__Task brief__
State how many lines of the records include the word "Core"; the reply is that number alone.

__Records to process__
-- ==== Sys2Proof/Machine/Core.lean ====
section
/-! DEFINITION. The machine as the host runs it. -/

def Sys2Proof.core : Host.Core := { State := Sys2Proof.Machine.State, Fault := Sys2Proof.Machine.Fault, Refusal := Sys2Proof.Machine.Refusal, step := Sys2Proof.Machine.step, reset := Sys2Proof.Machine.State.reset }
end

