@[simp] theorem destroyRev_pending (s : AnyNum.State S W) : (destroyRev s).pending = s.pending := rfl
@[simp] theorem destroyRev_fault (s : AnyNum.State S W) : (destroyRev s).fault = s.fault := rfl
@[simp] theorem destroyRev_errCode (s : AnyNum.State S W) : (destroyRev s).errCode = s.errCode := rfl
@[simp] theorem destroyRev_errOp (s : AnyNum.State S W) : (destroyRev s).errOp = s.errOp := rfl
@[simp] theorem destroyRev_ien (s : AnyNum.State S W) : (destroyRev s).ien = s.ien := rfl
@[simp] theorem destroyRev_ipend (s : AnyNum.State S W) : (destroyRev s).ipend = s.ipend := rfl
@[simp] theorem destroyRev_cmdcnt (s : AnyNum.State S W) : (destroyRev s).cmdcnt = s.cmdcnt := rfl
@[simp] theorem destroyRev_vibneg (s : AnyNum.State S W) : (destroyRev s).vibneg = s.vibneg := rfl
@[simp] theorem destroyRev_params (s : AnyNum.State S W) : (destroyRev s).params = s.params := rfl
@[simp] theorem destroyRev_blk (s : AnyNum.State S W) : (destroyRev s).blk = s.blk := rfl
@[simp] theorem destroyRev_irbuf (s : AnyNum.State S W) : (destroyRev s).irbuf = s.irbuf := rfl
@[simp] theorem destroyRev_dly (s : AnyNum.State S W) : (destroyRev s).dly = s.dly := rfl
@[simp] theorem destroyRev_rev (s : AnyNum.State S W) : (destroyRev s).rev = RevUnit.destroyed := rfl
@[simp] theorem destroyRev_ks (s : AnyNum.State S W) : (destroyRev s).ks = s.ks := rfl
@[simp] theorem destroyRev_vib (s : AnyNum.State S W) : (destroyRev s).vib = s.vib := rfl
@[simp] theorem destroyRev_caps (s : AnyNum.State S W) : (destroyRev s).caps = s.caps := rfl
@[simp] theorem destroyRev_epoch (s : AnyNum.State S W) : (destroyRev s).epoch = s.epoch := rfl
@[simp] theorem destroyRev_draws (s : AnyNum.State S W) : (destroyRev s).draws = s.draws := rfl
@[simp] theorem destroyRev_host (s : AnyNum.State S W) : (destroyRev s).host = s.host := rfl

@[simp] theorem destroyKs_pending (s : AnyNum.State S W) : (destroyKs s).pending = s.pending := rfl
@[simp] theorem destroyKs_fault (s : AnyNum.State S W) : (destroyKs s).fault = s.fault := rfl
@[simp] theorem destroyKs_errCode (s : AnyNum.State S W) : (destroyKs s).errCode = s.errCode := rfl
@[simp] theorem destroyKs_errOp (s : AnyNum.State S W) : (destroyKs s).errOp = s.errOp := rfl
@[simp] theorem destroyKs_ien (s : AnyNum.State S W) : (destroyKs s).ien = s.ien := rfl
@[simp] theorem destroyKs_ipend (s : AnyNum.State S W) : (destroyKs s).ipend = s.ipend := rfl
@[simp] theorem destroyKs_cmdcnt (s : AnyNum.State S W) : (destroyKs s).cmdcnt = s.cmdcnt := rfl
@[simp] theorem destroyKs_vibneg (s : AnyNum.State S W) : (destroyKs s).vibneg = s.vibneg := rfl
@[simp] theorem destroyKs_params (s : AnyNum.State S W) : (destroyKs s).params = s.params := rfl
@[simp] theorem destroyKs_blk (s : AnyNum.State S W) : (destroyKs s).blk = s.blk := rfl
@[simp] theorem destroyKs_irbuf (s : AnyNum.State S W) : (destroyKs s).irbuf = s.irbuf := rfl
@[simp] theorem destroyKs_dly (s : AnyNum.State S W) : (destroyKs s).dly = s.dly := rfl
@[simp] theorem destroyKs_rev (s : AnyNum.State S W) : (destroyKs s).rev = s.rev := rfl
@[simp] theorem destroyKs_ks (s : AnyNum.State S W) : (destroyKs s).ks = KsUnit.destroyed := rfl
@[simp] theorem destroyKs_vib (s : AnyNum.State S W) : (destroyKs s).vib = s.vib := rfl
@[simp] theorem destroyKs_caps (s : AnyNum.State S W) : (destroyKs s).caps = s.caps := rfl
@[simp] theorem destroyKs_epoch (s : AnyNum.State S W) : (destroyKs s).epoch = s.epoch := rfl
@[simp] theorem destroyKs_draws (s : AnyNum.State S W) : (destroyKs s).draws = s.draws := rfl
@[simp] theorem destroyKs_host (s : AnyNum.State S W) : (destroyKs s).host = s.host := rfl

__Exercise answer__
2